Supplied data Start Marker

-- ==== Sys2Proof/Machine/HostPort.lean ====
section
/-! DEFINITION. The commands of chapter 14: queues, doorbells, fetching and admission, output pages, function resets, the
BAR4 aperture and the host's time. -/

namespace Sys2Proof.Machine
open Sys2Proof

def setHost (s : State) (f : HostPort → HostPort) : State := { s with host := f s.host }

/-! ### Creating and deleting queues -/

/-- A queue descriptor of R694 read, its device-written fields ignored. -/
def queueOf (b : Bytes) : Queue :=
  { st := .active, ring := fieldAt b 0 8, cpl := fieldAt b 8 8, pring := fieldAt b 0x10 8, hold := fieldAt b 0x18 8
    ringLog := fieldAt b 0x20 1, cplLog := fieldAt b 0x21 1, prLog := fieldAt b 0x22 1, page := fieldAt b 0x23 1
    part := fieldAt b 0x24 1, fn := fieldAt b 0x25 1, flags := fieldAt b 0x26 1, client := fieldAt b 0x28 2
    vector := fieldAt b 0x2A 2, vslot := fieldAt b 0x2C 2, hostTmo := fieldAt b 0x2E 2 }

def pageSize (d : Queue) : Nat := if d.page = 0 then 4096 else 65536

def logOk (n : Nat) : Bool := decide (4 ≤ n) && decide (n ≤ 20)

/-- The range of a partition's FIXED region (R694, R584). -/
def inFixed (s : State) (p a n : Nat) : Bool :=
  s.tier.regions.any fun r => !r.backed && r.part.val == p && decide (r.base ≤ a) && decide (a + n ≤ r.base + r.size)

/-- A descriptor within the ranges of R694. -/
def queueOk (s : State) (d : Queue) : Bool :=
  d.ring % 4096 == 0 && d.cpl % 4096 == 0 && d.pring % 4096 == 0 && logOk d.ringLog && logOk d.cplLog
    && (if d.pring = 0 then d.hold == 0 && d.prLog == 0
        else logOk d.prLog && d.hold % pageSize d == 0 && inFixed s d.part d.hold (pageSize d))
    && decide (d.page ≤ 1) && decide (d.fn ≤ 16) && decide (d.flags < 8) && decide (d.client < 4096)
    && (if d.part = 0xFF then d.fn == 0
        else decide (d.part < 16) && ((partAt s d.part).st == .idle || (partAt s d.part).st == .running))
    && (if d.fn = 0 then d.vslot == 0 && decide (d.vector < 2048) else decide (d.vector < 64))
    && (!bitOf d.flags 1
        || canRead s (.host (if d.part = 0xFF then none else some d.part)) d.ring (64 * 2 ^ min 20 d.ringLog))

/-- Queues of a VF created by QUE_CREATE. -/
def vfQueues (s : State) (v : Nat) : List Nat :=
  (s.host.queues.filter fun e => e.2.fn == v && decide (17 ≤ e.1)).map (·.1)

/-- The lowest FREE queue numbered 17 or above (R699). -/
def lowestFree (s : State) : Option Nat :=
  ((List.range (s.host.queues.length + 1)).map (17 + ·)).find? fun q =>
    (queueAt s q).st == .free && decide (q < 1048576)

def setQueue (s : State) (q : Nat) (d : Queue) : State := modQueue s q fun _ => d

/-- The outcome of QUE_CREATE (R698, R699): a refusal, or the queue and its descriptor. -/
def queCreateCheck (s : State) (c : Cmd) (b : Bytes) : Status × Nat × Queue :=
  let d := queueOf b
  let limitOf (v : Nat) : Option VfBind := bindAt s v
  if c.fn = 0 then
    let q := fieldAt c.inl 0 4 % 2 ^ 20
    if (queueAt s q).st ≠ .free ∨ q ≤ 16 ∨ queueOk s d = false then (stBadDescriptor, 0, d)
    else if d.fn = 0 then (stOk, q, d)
    else
      match limitOf d.fn with
      | none => (stBadDescriptor, 0, d)
      | some bd =>
        if bd.part.val ≠ d.part ∨ (queueByVslot s d.fn d.vslot).isSome then (stBadDescriptor, 0, d)
        else if bd.limit ≤ (vfQueues s d.fn).length then (stNoResource, 0, d)
        else (stOk, q, d)
  else
    let vs := fieldAt c.inl 0 2
    let d := { d with fn := c.fn, part := c.part, vslot := vs }
    match limitOf c.fn with
    | none => (stBadDescriptor, 0, d)
    | some bd =>
      if bitsOf (fieldAt c.inl 0 4) 16 4 ≠ 0 ∨ (queueByVslot s c.fn vs).isSome ∨ queueOk s d = false then
        (stBadDescriptor, 0, d)
      else if bd.limit ≤ (vfQueues s c.fn).length then (stNoResource, 0, d)
      else match lowestFree s with
        | none => (stNoResource, 0, d)
        | some q => (stOk, q, d)

def doQueCreate (cid : Nat) (s : State) : State :=
  match cmdFor s cid 0x0002 with
  | none => s
  | some c =>
    let s := beginCmd s cid
    withPayload s c 64 fun s b =>
      let x := queCreateCheck s c b
      if x.1 = stOk then complete (setQueue s x.2.1 x.2.2) cid stOk (if c.fn = 0 then 0 else x.2.1)
      else complete s cid x.1

/-- QUE_CREATE (R694, R698, R699, R702). -/
def execQueCreate (cid : Nat) (s : State) : Res := done s (doQueCreate cid s)

/-- A queue's deletion begins: entries fetched and not admitted complete with `st`, and it drains. Its output goes on until its last
command has ended; a page still in holdback is then discarded (R702, R731). -/
def drainBegin (s : State) (q : Nat) (cid : Option Nat) (st : Status) : State :=
  let es := (queueAt s q).entries
  let s := forEach es s fun s e => writeRecord s q (fieldAt e.bytes 4 4) st 0
  let s := setHost s fun h => { h with coalescer := h.coalescer.filter fun e => e.1 != q, bitmap := Tbl.drop h.bitmap q }
  drainQueue (modQueue s q fun d =>
    { d with st := .draining, entries := [], fetching := none, deleteCid := cid }) q

def doQueDelete (cid : Nat) (s : State) : State :=
  match cmdFor s cid 0x0003 with
  | none => s
  | some c =>
    let s := beginCmd s cid
    let n := fieldAt c.inl 0 4 % 2 ^ 20
    let q? := if c.fn = 0 then some n else if n / 2 ^ 16 ≠ 0 then none else queueByVslot s c.fn n
    match q? with
    | none => complete s cid stBadDescriptor
    | some q =>
      let st := (queueAt s q).st
      if q ≤ 16 ∨ st = .free ∨ st = .draining then complete s cid stBadDescriptor
      else drainBegin s q (some cid) stAborted

/-- QUE_DELETE (R699, R702, R731). -/
def execQueDelete (cid : Nat) (s : State) : Res := done s (doQueDelete cid s)

def doNopCommand (cid : Nat) (s : State) : State :=
  match cmdFor s cid 0x0001 with
  | none => s
  | some _ => complete (beginCmd s cid) cid stOk

/-- NOP of the command interface (R697). -/
def execNopCommand (cid : Nat) (s : State) : Res := done s (doNopCommand cid s)

def doVfBind (cid : Nat) (s : State) : State :=
  match cmdFor s cid 0x0004 with
  | none => s
  | some c =>
    let s := beginCmd s cid
    let v := c.byte 0
    let p := c.byte 1
    let st := (partAt s p).st
    if c.fn ≠ 0 ∨ v = 0 ∨ 16 < v ∨ 16 ≤ p ∨ st = .none ∨ st = .deleting then complete s cid stBadDescriptor
    else
      let bd : VfBind := ⟨Fin.ofNat 16 p, fieldAt c.inl 4 4⟩
      complete (setHost s fun h => { h with binds := Tbl.put none h.binds v (some bd) }) cid stOk

/-- VF_BIND (R697, R698, R784). -/
def execVfBind (cid : Nat) (s : State) : Res := done s (doVfBind cid s)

Supplied data End Marker

● **Your assignment**
Every line above from the line with "(R694, R584). -/" to the line with "then d.fn == 0" is wanted, ends included; write them out exactly and add no other line.

● **Task answer**
/-- The range of a partition's FIXED region (R694, R584). -/
def inFixed (s : State) (p a n : Nat) : Bool :=
  s.tier.regions.any fun r => !r.backed && r.part.val == p && decide (r.base ≤ a) && decide (a + n ≤ r.base + r.size)

/-- A descriptor within the ranges of R694. -/
def queueOk (s : State) (d : Queue) : Bool :=
  d.ring % 4096 == 0 && d.cpl % 4096 == 0 && d.pring % 4096 == 0 && logOk d.ringLog && logOk d.cplLog
    && (if d.pring = 0 then d.hold == 0 && d.prLog == 0
        else logOk d.prLog && d.hold % pageSize d == 0 && inFixed s d.part d.hold (pageSize d))
    && decide (d.page ≤ 1) && decide (d.fn ≤ 16) && decide (d.flags < 8) && decide (d.client < 4096)
    && (if d.part = 0xFF then d.fn == 0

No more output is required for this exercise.